GOR stands for Gas-Oil-Ratio. It quantifies the amount of natural gas contained within oil under in-situ conditions. When pressure is released and the temperatures changes, the gas comes out of solution and results in an amount of gas for a given amount of oil. Oils in the reservoir are named as undersaturated and saturated depending on whether or not they contain as much gas as they can, or not. Once an oil is saturated under a given set of conditions, buoyancy allows "free gas" to form a cap on top of the oil column, the oil no longer able to absorb any more.
william the wie said:Coal seams that are too expensive to mine for coal generally are cheap enough to drill for natural gas. In Russia as in the US too expensive to mine coal fields have been used as gas fields for a long time.
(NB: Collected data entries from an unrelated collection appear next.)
-- ==== Sys2Proof/Config.lean ====
section
/-! DEFINITION. The values the spec leaves open, as constants without a body: nothing can be proved of their value. -/

namespace Sys2Proof.Config

/-- FREE VALUE (log 4). R1: a tap or VPACK sample "is first converted with the calibration block: tap gains for the
taps and VPACK". The spec gives no formula. Arguments: the gain, the raw sample. The answer is in mV. -/
opaque tapConverted : Int → Int → Int

/-- FREE VALUE (log 4). R1: "shunt offset and gain for ISHUNT and ISERVO". The spec gives no formula. Arguments: the
offset, the gain, the raw sample. The answer is in mA. -/
opaque shuntConverted : Int → Int → Int → Int

/-- FREE VALUE (log 4). R1: "thermistor offsets for TPACK and TMOTOR". The spec gives no formula. Arguments: the
offset, the raw sample. The answer is in degrees Celsius. -/
opaque thermistorConverted : Int → Int → Int

/-- FREE VALUE (log 5). R126 gives the state of a BLINK entry as `floor(counter × 20 / (p × 100))` with p in 2..20. A
working copy that has not been checked can hold a BLINK entry of period 0 (log 10), for which the quotient does not
exist. Argument: the blink counter. The answer: whether the entry is on. -/
opaque blinkPeriodZeroOn : Nat → Bool

end Sys2Proof.Config
end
But in Russia because of latitude, size and poorer logistical endowment a much higher percentage of coal fields fall into to the too expensive to mine but not too expensive to use as gas fields category. Australia for example uses the same technique, primarily to make coal mining cheaper and safer and then found that it had a lot of NG and other gases that they need a market for.
China does it as well. Quite extensively as a matter of fact. But gas in coal seams isn't the issue when discussing where most of the natural gas from Russia comes from (conventional gas fields).